Today I drove down to Brooklyn to pick up Ray and Nancy's old dinner table. It's a rustic piece made of wood from an old Pennsylvania barn; there's still lead paint on the bottom side. The drive into the city was hindered by a little congestion around the major midtown bridges, but that was all. Interestingly, the heavy snow which still covers the ground at our house in Hurley dwindles away to nothing halfway down the Palisades Parkway in New Jersey. I hadn't seen forests and fields barren of snow for about a month and I experienced an interesting reaction upon seeing them for the first time on this drive. It was the optimism of springtime. "Maybe this isn't an ice age!" my subconscious seemed to exclaim.

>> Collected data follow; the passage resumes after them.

-- ==== Sys2Proof/WellFormed.lean ====
section
/-! DEFINITION. Which terms of `Instr` stand for a legal command (R83 item 3). -/

namespace Sys2Proof

/-- A command is well formed when its LEN is legal: an APPEND takes 0 to 64 bits, and no other command has a LEN
(R80, R83). -/
def Instr.wf : Instr → Bool
  | .nop => true
  | .clear => true
  | .count => true
  | .build => true
  | .gencode => true
  | .pack => true
  | .encode => true
  | .decode => true
  | .append len => decide (len.toNat ≤ Config.maxCodeLen)
  | .pbclr => true

end Sys2Proof
end

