-- ==== Sys2Proof/Machine/State.lean ====
section
/-! DEFINITION. The whole state of the block (R20 to R58), the model's own bookkeeping beside it, and the state after
reset (R58). -/

namespace Sys2Proof.Machine

/-- Sparse data by index: what has been written, in ascending order of index, each index at most once. The operations
are in Machine/Store.lean. -/
abbrev Store (α : Type) := List (Nat × α)

/-- The error codes of R171. The reserved codes 0x0B..0xFF are never reported, so they have no constructor. -/
inductive ErrCode where
  /-- 0x00: success. -/
  | ok
  /-- 0x01: the command word is not legal. -/
  | illegalCmd
  /-- 0x02: no symbol to build a tree from (BUILD, ENCODE). -/
  | invalidInput
  /-- 0x03: a symbol of SYM_MEM has no code word (PACK). -/
  | lookupFailure
  /-- 0x04: a candidate that no code word completes (DECODE). -/
  | corruptBuffer
  /-- 0x05: TABLE_VALID = 0 (DECODE, PACK). -/
  | noTable
  /-- 0x06: FREQ_VALID = 0 (BUILD). -/
  | noFreq
  /-- 0x07: TREE_VALID = 0 (GENCODE). -/
  | noTree
  /-- 0x08: the append would pass `64*W_MAX` bits (APPEND, PACK). -/
  | pbufOverflow
  /-- 0x09: the output would pass `N_MAX` symbols (DECODE). -/
  | outOverflow
  /-- 0x0A: a leaf deeper than 64 (GENCODE, ENCODE). -/
  | codeTooLong
  deriving DecidableEq, Repr

/-- One element of the NODE arena (R45). -/
structure Node where
  /-- INTERNAL: 0 for a leaf, 1 for an internal node. -/
  internal : Bool
  /-- SYM: a leaf's symbol, 0 for an internal node. -/
  sym : Byte
  /-- WEIGHT: a leaf's count, or the sum of the children's weights. -/
  weight : Word
  /-- LEFT: the left child's index, 0 for a leaf. -/
  left : NodeIx
  /-- RIGHT: the right child's index, 0 for a leaf. -/
  right : NodeIx
  deriving DecidableEq, Repr

/-- A code word: LEN (7 bits) and VALUE (64 bits) of a CODE element whose VALID is 1 (R46). -/
structure CodeWord where
  /-- LEN, the bit length, 1 to 64. -/
  len : BitVec 7
  /-- VALUE, the bit pattern: the edge at depth `k` is bit `k` (R131). -/
  value : Dword
  deriving DecidableEq, Repr

/-- A 32-bit half of a PBUF element (R47, R64), and which of its bits an append has written: a host read of the last word
shows a bit at or above TOTAL_BITS only if R140 or R141 wrote it (93 item 1, log 19). -/
structure PbufHalf where
  /-- The content of the half. -/
  bits : Word
  /-- The model's own: the bits whose content an append wrote (R140) or zeroed (R141), rather than the host. -/
  appended : Word
  deriving DecidableEq, Repr

/-- An entry of GENCODE's traversal stack: (node, code value, code length) (R55). -/
structure Frame where
  /-- The node to visit. -/
  node : Nat
  /-- The code value so far. -/
  value : Dword
  /-- The code length so far. -/
  len : Nat
  deriving DecidableEq, Repr

/-- DECODE's candidate code word (CV, CL) (R56). -/
structure Candidate where
  /-- CV, the bits read since the candidate started. -/
  value : Dword
  /-- CL, how many they are, 0 to 64. -/
  len : Nat
  deriving DecidableEq, Repr

/-- What happens next at the block's boundary. The HOST's two transactions (R60), the reset input (R190), and the
scheduler's choice that the ENGINE takes its step now (R88, R197: after any number of host steps). -/
inductive Event where
  /-- `MemRead(addr, 4)`. -/
  | read (a : Addr)
  /-- `MemWrite(addr, 4, v)`. -/
  | write (a : Addr) (v : Word)
  /-- The reset input is applied. -/
  | reset
  /-- The ENGINE step happens, if it is enabled. -/
  | engine
  deriving DecidableEq, Repr

/-- Why the machine stops with a fault: never. The spec says that the block has no fault and no stuck outcome
(93_implementation_defined.md; R88, R89, R170), so this type has no constructor. Safe: nothing can raise it. -/
inductive Fault where
  deriving DecidableEq, Repr

/-- Why the model has no meaning for a command. -/
inductive Refusal where
  /-- Raised by an arm of `exec` whose command has no meaning yet. Safe: nothing can be proved of what the command
  does. No arm raises it now. -/
  | notModelled (mnemonic : String)
  deriving DecidableEq, Repr

/-- The state of the block (R20), then the model's own fields. STATUS.BUSY, STATUS.ERR, WORD_COUNT, NUM_SYMS and `irq`
have no storage of their own: they are views (Machine/Flags.lean, Machine/Operands.lean). ID, VERSION and PARAM are
constants (Config), and CMD holds nothing (R29). -/
structure State where
  /-- The block's parameters, read in registers N_MAX and W_MAX (R26, R27). No step changes them. -/
  params : Params
  /-- CTRL.IRQ_EN (R28). -/
  irqEn : Bool
  /-- STATUS.DONE (R30). -/
  done : Bool
  /-- STATUS.FREQ_VALID (R30). -/
  freqValid : Bool
  /-- STATUS.TREE_VALID (R30). -/
  treeValid : Bool
  /-- STATUS.TABLE_VALID (R30). -/
  tableValid : Bool
  /-- STATUS.OVERRUN (R30). -/
  overrun : Bool
  /-- ERR_CODE (R31). -/
  errCode : ErrCode
  /-- ERR_INFO (R32). -/
  errInfo : Word
  /-- IN_LEN (R33). -/
  inLen : Word
  /-- OUT_LEN (R34). -/
  outLen : Word
  /-- TOTAL_BITS (R35). -/
  totalBits : Word
  /-- NODE_COUNT (R38). -/
  nodeCount : Word
  /-- ROOT (R39). -/
  root : NodeIx
  /-- APP_LO (R40). -/
  appLo : Word
  /-- APP_HI (R41). -/
  appHi : Word
  /-- SYM_MEM: the elements written since reset (R43). -/
  symMem : List Host.Cell
  /-- FREQ: the elements whose count is not 0, the Frequency Map itself (R44). -/
  freq : Store Word
  /-- NODE: the elements written since reset (R45). -/
  node : Store Node
  /-- CODE: the elements whose VALID is 1, the Code Table itself (R46). -/
  code : Store CodeWord
  /-- PBUF: the 32-bit halves written since reset, half `2*w` the low and `2*w + 1` the high half of word `w`
  (R47, R64). -/
  pbuf : Store PbufHalf
  /-- OUT_MEM: the elements written since reset (R48). -/
  outMem : List Host.Cell
  /-- PENDING: the command word accepted and not yet completed (R53). -/
  pending : Option Word
  /-- LQ, BUILD's sorted-leaf queue, front first, as the last BUILD left it (R54). -/
  lq : List Nat
  /-- IQ, BUILD's queue of merged internal nodes, front first, as the last BUILD left it (R54). -/
  iq : List Nat
  /-- GENCODE's traversal stack, top first, as the last GENCODE left it (R55). -/
  stack : List Frame
  /-- DECODE's candidate, as the last DECODE left it (R56). -/
  cand : Candidate
  /-- The model's own: what happens next at the block's boundary, first event first. -/
  inputs : List Event
  /-- The model's own: the values host reads have returned, the latest first. -/
  replies : List Word
  /-- The model's own: how many resets have been applied, the index of this reset's free values. -/
  resets : Nat
  /-- The model's own: how many free values host reads have drawn (log 4, 19), the index of the next. -/
  draws : Nat
  deriving DecidableEq, Repr

/-- The state after reset (R58), with the default capacities. SYM_MEM, PBUF, NODE and OUT_MEM list nothing: their
content is unspecified, and reading an unlisted element draws a free value (log 2, 3). -/
def State.reset : State where
  params := Params.default
  irqEn := false
  done := false
  freqValid := false
  treeValid := false
  tableValid := false
  overrun := false
  errCode := .ok
  errInfo := 0
  inLen := 0
  outLen := 0
  totalBits := 0
  nodeCount := 0
  root := 0
  appLo := 0
  appHi := 0
  symMem := []
  freq := []
  node := []
  code := []
  pbuf := []
  outMem := []
  pending := none
  lq := []
  iq := []
  stack := []
  cand := { value := 0, len := 0 }
  inputs := []
  replies := []
  resets := 0
  draws := 0

end Sys2Proof.Machine
end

I double-parked on Seventh Avenue in Park Slope and then Ray and Nancy helped me load up the table while Sally socialized with Ray and Nancy's dog Suzy inside. After driving around the slope for twenty minutes, I finally found a place to park and then Ray and I went out for food at a nearby pizza joint. It was lunch time, so we tried to avoid children by not going to Pino's (which is directly across the street from PS-321). Evidently, though, the pizza place we chose instead was near a Catholic school, because it was crawling with kids dressed in plaid uniforms. One pre-pubescent Catholic schoolgirl let out an especially piercing shriek two thirds of the way through our meal. It was yet another example of the tax "a Village" imposes to raise its children. By enduring it without strangling her, I was helping to be "the Village" that "it takes." I'd forgotten how lousy Park Slope is with children. With such a richness of potential victims, I wonder if it is becoming something of a Mecca for child molesters.
On the way out of town, I stopped at a big dumpster on 4th Street (between 6th and 5th Avenue) and took a couple solid wooden doors that were being thrown out.
As I drove down Atlantic Avenue (through Brooklyn's Arab shop district), I noticed that none of the store fronts were displaying American flags. For obvious reasons, these same stores had been among the first and most flamboyant flyers of the flag after 9-11, but (unlike in Kingston) those days are very much over with.